Problem to work on -
From the records below, copy out exactly the lines from the one containing "rw [execHost_arrives h]" to the one containing "DUPLICATE (R341). -/", both included. Add nothing else.

Dataset content -
☆ ☆ ☆ ☆
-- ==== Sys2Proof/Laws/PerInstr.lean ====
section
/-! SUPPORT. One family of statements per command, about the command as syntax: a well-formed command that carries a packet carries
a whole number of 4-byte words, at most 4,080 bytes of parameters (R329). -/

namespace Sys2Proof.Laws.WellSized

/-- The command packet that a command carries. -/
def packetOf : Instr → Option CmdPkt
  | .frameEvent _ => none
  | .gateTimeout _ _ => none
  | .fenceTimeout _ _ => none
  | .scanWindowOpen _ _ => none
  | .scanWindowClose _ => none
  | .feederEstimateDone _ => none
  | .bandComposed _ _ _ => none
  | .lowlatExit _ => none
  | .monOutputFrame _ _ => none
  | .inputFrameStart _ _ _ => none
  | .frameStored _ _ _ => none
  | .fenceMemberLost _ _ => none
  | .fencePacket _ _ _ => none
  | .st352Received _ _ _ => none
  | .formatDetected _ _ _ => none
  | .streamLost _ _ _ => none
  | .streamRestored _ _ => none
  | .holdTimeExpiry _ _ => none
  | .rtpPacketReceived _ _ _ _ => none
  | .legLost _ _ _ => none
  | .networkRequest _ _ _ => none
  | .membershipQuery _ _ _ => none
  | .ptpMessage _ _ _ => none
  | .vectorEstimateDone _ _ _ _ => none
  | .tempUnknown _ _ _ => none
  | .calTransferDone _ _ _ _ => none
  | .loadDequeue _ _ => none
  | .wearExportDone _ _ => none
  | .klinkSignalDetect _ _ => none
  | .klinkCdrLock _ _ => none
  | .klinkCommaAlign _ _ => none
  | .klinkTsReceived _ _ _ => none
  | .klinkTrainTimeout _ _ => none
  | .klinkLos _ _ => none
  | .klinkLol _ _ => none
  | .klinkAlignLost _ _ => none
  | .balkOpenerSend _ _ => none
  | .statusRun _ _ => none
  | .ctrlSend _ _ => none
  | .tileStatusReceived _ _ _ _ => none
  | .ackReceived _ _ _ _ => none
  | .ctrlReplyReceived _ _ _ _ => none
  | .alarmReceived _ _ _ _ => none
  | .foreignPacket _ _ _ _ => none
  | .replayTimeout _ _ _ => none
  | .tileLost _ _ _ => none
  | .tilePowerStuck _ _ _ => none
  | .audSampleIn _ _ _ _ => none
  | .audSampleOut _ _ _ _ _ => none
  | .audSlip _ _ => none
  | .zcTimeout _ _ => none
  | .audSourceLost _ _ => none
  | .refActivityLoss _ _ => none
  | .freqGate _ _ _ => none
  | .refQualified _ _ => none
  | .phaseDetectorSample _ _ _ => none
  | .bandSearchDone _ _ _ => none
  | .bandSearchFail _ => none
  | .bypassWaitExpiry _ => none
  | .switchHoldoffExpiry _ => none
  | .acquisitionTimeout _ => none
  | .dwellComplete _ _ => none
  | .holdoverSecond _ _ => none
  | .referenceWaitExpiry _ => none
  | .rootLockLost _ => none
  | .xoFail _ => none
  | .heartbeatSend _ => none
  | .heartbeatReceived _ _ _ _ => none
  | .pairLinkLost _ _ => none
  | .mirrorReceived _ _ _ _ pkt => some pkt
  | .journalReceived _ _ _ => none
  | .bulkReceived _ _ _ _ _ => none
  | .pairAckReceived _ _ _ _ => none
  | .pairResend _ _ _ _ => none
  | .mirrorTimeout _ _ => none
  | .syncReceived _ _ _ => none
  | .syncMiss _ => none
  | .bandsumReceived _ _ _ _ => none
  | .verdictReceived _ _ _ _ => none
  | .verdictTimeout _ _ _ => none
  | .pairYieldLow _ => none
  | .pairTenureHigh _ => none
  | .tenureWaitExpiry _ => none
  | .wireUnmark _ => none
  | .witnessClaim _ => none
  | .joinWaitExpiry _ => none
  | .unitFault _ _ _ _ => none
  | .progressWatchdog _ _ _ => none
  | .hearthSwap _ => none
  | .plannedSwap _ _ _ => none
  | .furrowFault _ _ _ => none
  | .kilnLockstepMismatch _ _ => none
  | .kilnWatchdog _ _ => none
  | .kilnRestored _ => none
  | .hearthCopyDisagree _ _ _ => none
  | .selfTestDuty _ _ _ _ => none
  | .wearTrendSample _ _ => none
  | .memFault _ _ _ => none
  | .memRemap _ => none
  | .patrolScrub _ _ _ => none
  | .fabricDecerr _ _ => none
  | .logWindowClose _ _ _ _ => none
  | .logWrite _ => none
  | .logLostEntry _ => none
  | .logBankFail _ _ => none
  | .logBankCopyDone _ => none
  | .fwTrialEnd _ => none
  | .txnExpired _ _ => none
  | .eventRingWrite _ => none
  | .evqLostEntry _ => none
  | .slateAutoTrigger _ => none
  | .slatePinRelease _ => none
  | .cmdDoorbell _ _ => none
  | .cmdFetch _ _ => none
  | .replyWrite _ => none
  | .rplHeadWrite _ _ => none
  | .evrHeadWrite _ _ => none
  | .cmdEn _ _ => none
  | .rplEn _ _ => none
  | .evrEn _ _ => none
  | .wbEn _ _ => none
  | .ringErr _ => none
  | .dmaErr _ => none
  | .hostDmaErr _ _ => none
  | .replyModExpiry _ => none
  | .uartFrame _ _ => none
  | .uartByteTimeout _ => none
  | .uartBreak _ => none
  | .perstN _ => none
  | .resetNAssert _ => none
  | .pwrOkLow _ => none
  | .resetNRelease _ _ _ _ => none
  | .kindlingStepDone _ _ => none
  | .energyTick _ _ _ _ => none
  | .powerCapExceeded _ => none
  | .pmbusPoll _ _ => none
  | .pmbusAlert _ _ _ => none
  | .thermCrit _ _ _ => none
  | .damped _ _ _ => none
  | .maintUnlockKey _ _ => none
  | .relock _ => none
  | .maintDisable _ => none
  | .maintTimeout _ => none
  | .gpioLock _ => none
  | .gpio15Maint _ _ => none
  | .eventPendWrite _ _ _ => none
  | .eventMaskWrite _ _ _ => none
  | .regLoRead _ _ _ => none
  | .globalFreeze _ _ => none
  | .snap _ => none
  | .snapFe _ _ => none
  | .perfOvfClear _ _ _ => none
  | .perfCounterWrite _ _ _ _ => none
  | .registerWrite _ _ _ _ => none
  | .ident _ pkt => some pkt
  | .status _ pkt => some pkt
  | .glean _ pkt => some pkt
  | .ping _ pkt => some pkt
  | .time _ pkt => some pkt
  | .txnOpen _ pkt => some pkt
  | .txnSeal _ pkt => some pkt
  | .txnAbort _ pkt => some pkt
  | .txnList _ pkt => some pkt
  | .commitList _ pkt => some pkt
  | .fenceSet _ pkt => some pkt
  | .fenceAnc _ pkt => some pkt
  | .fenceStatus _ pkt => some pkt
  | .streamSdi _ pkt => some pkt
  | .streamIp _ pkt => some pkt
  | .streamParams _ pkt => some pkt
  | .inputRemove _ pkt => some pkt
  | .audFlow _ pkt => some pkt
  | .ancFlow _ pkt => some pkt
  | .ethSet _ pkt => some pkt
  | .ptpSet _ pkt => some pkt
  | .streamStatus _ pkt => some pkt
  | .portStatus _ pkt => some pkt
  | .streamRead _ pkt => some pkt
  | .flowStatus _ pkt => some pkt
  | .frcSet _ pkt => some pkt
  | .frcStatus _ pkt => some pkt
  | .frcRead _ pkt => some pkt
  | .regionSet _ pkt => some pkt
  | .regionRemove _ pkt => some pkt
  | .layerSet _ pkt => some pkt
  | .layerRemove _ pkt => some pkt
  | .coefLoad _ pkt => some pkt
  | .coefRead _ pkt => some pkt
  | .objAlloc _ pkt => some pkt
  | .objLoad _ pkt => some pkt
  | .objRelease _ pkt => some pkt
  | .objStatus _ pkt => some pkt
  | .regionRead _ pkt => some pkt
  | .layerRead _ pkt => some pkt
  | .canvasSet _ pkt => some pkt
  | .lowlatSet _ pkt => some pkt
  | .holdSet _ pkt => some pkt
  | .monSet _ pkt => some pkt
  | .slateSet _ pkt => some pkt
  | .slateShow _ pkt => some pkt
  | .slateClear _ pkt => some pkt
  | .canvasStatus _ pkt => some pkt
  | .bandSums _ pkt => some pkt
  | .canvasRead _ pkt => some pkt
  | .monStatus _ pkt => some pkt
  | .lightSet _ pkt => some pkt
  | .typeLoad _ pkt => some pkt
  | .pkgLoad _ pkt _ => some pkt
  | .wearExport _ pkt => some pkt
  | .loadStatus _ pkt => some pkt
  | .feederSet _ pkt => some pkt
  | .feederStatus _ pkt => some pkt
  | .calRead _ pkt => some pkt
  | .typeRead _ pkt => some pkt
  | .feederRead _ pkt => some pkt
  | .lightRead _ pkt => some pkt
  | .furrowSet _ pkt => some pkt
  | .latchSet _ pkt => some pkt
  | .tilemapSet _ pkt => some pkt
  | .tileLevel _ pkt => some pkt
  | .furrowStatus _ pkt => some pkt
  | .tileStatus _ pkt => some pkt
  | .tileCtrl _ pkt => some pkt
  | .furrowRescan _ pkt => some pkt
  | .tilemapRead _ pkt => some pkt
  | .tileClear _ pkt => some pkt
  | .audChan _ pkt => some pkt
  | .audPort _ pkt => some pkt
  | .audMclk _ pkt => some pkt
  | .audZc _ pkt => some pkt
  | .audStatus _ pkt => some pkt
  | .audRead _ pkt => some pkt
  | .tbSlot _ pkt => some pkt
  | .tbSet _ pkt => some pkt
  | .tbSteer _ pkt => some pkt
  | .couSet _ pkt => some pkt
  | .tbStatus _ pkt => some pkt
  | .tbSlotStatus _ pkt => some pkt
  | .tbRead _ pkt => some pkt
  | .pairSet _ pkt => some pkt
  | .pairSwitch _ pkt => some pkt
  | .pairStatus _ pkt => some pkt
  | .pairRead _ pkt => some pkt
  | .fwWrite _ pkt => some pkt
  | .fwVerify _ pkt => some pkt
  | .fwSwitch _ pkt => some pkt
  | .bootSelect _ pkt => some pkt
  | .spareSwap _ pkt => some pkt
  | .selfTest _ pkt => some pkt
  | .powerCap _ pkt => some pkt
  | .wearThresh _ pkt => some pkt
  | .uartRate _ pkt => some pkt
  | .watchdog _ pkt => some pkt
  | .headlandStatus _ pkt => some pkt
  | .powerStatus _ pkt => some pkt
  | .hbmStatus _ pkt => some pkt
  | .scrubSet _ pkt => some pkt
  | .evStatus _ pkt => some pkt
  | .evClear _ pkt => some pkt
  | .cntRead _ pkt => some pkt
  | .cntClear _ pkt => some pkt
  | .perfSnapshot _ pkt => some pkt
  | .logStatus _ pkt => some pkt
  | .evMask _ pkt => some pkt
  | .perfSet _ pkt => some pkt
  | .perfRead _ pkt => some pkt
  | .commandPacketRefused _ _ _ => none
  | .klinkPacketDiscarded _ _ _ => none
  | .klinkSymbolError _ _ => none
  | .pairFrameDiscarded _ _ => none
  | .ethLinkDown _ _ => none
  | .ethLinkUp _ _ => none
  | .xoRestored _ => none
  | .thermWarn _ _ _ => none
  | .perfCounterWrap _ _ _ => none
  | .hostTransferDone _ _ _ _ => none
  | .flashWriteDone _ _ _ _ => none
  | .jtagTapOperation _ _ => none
☆ ☆ ☆ ☆
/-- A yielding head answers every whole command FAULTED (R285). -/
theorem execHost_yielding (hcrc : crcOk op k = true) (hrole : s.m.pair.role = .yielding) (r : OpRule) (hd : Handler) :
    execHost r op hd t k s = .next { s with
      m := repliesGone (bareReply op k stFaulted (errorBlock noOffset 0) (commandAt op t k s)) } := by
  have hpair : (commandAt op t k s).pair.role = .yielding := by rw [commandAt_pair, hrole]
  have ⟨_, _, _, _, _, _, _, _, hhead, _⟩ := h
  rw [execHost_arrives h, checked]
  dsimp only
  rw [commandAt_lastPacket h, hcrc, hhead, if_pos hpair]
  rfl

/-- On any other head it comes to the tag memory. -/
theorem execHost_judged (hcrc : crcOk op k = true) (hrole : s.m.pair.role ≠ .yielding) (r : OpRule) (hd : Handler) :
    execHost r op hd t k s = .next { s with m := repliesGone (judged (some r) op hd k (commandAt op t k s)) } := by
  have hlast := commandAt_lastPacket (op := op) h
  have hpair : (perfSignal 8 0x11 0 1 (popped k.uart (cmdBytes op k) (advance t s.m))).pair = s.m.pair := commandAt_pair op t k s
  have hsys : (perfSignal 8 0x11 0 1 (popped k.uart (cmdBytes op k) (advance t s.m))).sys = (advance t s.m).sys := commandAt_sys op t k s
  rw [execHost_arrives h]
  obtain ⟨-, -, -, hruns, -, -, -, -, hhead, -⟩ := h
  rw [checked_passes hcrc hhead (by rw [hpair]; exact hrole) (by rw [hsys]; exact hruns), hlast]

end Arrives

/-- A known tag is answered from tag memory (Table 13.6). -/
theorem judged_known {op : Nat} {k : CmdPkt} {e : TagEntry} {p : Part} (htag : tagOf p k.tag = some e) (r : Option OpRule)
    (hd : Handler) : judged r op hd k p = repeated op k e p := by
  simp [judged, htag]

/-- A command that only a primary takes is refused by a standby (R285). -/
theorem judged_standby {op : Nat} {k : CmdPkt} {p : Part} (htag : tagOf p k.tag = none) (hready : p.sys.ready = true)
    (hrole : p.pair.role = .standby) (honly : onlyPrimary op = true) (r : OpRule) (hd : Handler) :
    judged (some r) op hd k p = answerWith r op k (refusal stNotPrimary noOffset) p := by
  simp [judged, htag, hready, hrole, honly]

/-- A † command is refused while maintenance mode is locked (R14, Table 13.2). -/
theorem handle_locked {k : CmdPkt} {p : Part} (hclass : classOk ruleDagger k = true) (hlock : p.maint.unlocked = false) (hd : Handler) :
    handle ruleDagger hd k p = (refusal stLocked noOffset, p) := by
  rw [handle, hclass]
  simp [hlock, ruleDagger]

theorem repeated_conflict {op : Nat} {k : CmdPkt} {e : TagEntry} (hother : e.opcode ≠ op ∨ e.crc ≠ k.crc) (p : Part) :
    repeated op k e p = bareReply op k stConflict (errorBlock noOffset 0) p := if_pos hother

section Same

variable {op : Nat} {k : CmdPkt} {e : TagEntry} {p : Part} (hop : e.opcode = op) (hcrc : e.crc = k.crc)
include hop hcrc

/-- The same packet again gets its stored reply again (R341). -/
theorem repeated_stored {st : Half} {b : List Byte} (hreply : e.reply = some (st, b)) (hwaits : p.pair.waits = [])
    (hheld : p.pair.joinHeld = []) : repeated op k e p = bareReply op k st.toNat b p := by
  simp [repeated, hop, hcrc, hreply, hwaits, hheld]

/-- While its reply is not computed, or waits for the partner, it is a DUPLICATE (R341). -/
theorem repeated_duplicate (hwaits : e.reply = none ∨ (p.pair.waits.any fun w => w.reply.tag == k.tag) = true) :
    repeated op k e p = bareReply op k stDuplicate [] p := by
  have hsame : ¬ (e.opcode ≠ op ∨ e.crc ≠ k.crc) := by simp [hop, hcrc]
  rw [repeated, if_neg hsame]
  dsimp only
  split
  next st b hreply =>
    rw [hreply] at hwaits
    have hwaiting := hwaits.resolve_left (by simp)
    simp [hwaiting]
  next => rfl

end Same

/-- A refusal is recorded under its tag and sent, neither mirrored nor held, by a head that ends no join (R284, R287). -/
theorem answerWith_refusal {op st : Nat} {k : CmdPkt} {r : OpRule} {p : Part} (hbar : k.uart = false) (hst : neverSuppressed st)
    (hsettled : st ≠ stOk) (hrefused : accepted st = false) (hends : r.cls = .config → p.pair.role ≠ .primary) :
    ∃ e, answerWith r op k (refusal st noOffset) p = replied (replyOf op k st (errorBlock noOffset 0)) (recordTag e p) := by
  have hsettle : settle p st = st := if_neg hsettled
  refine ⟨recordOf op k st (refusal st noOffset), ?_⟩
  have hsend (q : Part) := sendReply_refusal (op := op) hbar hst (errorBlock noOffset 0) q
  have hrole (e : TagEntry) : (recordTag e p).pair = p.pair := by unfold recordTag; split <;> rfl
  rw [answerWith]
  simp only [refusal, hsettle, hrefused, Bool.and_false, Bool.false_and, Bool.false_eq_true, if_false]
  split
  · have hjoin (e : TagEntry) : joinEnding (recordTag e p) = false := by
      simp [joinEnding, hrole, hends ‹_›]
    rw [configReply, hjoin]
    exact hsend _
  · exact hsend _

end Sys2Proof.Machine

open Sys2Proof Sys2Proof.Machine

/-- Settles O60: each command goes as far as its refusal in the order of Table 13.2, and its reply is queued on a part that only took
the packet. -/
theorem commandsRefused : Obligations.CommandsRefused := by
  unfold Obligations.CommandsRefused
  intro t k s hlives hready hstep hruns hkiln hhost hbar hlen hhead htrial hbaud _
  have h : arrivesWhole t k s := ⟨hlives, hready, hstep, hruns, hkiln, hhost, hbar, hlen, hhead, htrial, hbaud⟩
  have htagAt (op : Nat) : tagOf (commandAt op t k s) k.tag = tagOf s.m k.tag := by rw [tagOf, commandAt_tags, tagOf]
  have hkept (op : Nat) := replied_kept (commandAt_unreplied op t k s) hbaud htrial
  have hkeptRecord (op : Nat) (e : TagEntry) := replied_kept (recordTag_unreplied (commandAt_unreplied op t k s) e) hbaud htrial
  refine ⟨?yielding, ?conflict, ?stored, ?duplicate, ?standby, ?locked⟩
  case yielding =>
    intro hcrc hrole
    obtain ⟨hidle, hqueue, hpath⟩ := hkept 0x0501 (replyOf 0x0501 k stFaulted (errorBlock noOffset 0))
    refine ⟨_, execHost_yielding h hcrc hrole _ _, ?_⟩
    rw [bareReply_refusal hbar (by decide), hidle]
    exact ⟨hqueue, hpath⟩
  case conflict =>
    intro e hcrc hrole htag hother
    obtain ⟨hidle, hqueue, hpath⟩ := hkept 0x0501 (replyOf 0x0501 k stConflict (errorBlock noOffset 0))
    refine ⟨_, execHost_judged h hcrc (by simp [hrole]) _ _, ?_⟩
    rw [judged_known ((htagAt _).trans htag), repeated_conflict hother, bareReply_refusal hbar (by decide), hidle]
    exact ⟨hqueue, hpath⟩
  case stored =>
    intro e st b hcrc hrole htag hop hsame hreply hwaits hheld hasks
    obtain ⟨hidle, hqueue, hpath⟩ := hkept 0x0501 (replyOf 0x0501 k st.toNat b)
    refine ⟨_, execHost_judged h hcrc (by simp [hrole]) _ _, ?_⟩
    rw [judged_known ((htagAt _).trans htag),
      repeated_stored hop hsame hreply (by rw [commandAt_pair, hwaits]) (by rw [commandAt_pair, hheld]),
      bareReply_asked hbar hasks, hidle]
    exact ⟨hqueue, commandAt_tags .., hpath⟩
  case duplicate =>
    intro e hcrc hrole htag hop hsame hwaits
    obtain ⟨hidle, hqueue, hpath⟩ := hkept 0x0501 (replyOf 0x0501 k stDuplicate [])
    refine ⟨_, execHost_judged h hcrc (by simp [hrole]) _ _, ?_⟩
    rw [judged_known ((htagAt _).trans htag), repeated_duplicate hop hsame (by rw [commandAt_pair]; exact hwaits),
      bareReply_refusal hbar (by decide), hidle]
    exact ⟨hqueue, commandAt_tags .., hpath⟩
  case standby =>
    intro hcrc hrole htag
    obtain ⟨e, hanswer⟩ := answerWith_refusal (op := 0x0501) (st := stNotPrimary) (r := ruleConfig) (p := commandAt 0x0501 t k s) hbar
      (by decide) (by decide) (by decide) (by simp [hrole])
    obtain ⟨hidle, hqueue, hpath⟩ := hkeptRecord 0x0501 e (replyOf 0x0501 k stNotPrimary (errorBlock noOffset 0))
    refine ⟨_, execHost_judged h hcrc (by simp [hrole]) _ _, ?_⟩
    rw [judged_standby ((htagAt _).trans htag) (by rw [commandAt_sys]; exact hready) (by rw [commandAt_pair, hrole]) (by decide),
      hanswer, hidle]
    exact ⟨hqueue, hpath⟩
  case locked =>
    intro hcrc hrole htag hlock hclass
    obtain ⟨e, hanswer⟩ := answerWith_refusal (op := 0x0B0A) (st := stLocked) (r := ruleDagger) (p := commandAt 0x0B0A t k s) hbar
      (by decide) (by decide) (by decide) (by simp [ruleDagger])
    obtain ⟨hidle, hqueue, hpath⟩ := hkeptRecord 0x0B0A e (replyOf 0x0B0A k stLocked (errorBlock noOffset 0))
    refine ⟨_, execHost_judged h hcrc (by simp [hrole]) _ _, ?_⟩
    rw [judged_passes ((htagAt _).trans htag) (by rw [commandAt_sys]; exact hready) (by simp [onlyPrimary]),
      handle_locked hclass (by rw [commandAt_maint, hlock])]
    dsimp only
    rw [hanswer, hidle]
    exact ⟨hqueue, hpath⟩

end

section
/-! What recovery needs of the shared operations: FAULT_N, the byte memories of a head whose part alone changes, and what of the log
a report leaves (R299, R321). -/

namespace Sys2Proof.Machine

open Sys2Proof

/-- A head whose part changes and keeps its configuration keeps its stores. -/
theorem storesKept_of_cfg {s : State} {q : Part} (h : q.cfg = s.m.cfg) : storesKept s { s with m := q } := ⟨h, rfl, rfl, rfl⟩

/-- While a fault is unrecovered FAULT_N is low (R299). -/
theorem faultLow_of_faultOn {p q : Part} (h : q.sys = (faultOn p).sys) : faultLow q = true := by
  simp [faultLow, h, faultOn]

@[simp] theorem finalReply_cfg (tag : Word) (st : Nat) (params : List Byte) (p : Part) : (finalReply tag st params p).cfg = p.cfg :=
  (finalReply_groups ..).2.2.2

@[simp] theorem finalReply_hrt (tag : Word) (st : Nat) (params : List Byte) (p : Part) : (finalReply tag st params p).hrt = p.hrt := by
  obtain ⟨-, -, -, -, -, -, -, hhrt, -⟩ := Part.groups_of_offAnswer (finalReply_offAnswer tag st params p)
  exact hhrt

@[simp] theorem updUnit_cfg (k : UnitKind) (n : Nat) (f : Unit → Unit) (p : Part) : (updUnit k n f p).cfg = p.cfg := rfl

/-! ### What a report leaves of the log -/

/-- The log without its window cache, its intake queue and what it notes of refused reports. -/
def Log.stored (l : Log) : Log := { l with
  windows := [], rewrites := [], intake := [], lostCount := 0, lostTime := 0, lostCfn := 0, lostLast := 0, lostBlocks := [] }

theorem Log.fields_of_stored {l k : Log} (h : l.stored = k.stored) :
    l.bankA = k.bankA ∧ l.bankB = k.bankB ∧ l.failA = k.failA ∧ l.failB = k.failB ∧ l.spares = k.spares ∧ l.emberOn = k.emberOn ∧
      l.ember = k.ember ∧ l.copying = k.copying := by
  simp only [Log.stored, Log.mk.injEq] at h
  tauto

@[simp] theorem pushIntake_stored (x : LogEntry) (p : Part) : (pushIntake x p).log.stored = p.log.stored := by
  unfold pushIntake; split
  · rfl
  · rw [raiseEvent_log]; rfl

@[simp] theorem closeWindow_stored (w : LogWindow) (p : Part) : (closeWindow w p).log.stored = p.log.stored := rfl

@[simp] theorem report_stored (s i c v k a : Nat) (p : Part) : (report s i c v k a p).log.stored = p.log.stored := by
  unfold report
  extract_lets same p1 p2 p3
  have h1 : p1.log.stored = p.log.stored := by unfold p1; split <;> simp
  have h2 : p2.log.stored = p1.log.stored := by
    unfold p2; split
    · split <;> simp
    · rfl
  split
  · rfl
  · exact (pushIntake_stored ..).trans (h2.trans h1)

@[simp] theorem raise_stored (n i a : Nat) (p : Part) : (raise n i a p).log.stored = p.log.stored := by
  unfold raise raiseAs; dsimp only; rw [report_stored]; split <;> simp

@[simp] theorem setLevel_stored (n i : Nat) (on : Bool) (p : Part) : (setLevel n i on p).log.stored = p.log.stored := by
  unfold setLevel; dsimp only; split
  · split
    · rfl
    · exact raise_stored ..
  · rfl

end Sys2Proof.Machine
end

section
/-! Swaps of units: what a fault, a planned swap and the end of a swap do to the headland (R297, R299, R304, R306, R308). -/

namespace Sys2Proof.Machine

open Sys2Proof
☆ ☆ ☆ ☆
Answer to the exercise -
  rw [execHost_arrives h]
  obtain ⟨-, -, -, hruns, -, -, -, -, hhead, -⟩ := h
  rw [checked_passes hcrc hhead (by rw [hpair]; exact hrole) (by rw [hsys]; exact hruns), hlast]

end Arrives

/-- A known tag is answered from tag memory (Table 13.6). -/
theorem judged_known {op : Nat} {k : CmdPkt} {e : TagEntry} {p : Part} (htag : tagOf p k.tag = some e) (r : Option OpRule)
    (hd : Handler) : judged r op hd k p = repeated op k e p := by
  simp [judged, htag]

/-- A command that only a primary takes is refused by a standby (R285). -/
theorem judged_standby {op : Nat} {k : CmdPkt} {p : Part} (htag : tagOf p k.tag = none) (hready : p.sys.ready = true)
    (hrole : p.pair.role = .standby) (honly : onlyPrimary op = true) (r : OpRule) (hd : Handler) :
    judged (some r) op hd k p = answerWith r op k (refusal stNotPrimary noOffset) p := by
  simp [judged, htag, hready, hrole, honly]

/-- A † command is refused while maintenance mode is locked (R14, Table 13.2). -/
theorem handle_locked {k : CmdPkt} {p : Part} (hclass : classOk ruleDagger k = true) (hlock : p.maint.unlocked = false) (hd : Handler) :
    handle ruleDagger hd k p = (refusal stLocked noOffset, p) := by
  rw [handle, hclass]
  simp [hlock, ruleDagger]

theorem repeated_conflict {op : Nat} {k : CmdPkt} {e : TagEntry} (hother : e.opcode ≠ op ∨ e.crc ≠ k.crc) (p : Part) :
    repeated op k e p = bareReply op k stConflict (errorBlock noOffset 0) p := if_pos hother

section Same

variable {op : Nat} {k : CmdPkt} {e : TagEntry} {p : Part} (hop : e.opcode = op) (hcrc : e.crc = k.crc)
include hop hcrc

/-- The same packet again gets its stored reply again (R341). -/
theorem repeated_stored {st : Half} {b : List Byte} (hreply : e.reply = some (st, b)) (hwaits : p.pair.waits = [])
    (hheld : p.pair.joinHeld = []) : repeated op k e p = bareReply op k st.toNat b p := by
  simp [repeated, hop, hcrc, hreply, hwaits, hheld]

/-- While its reply is not computed, or waits for the partner, it is a DUPLICATE (R341). -/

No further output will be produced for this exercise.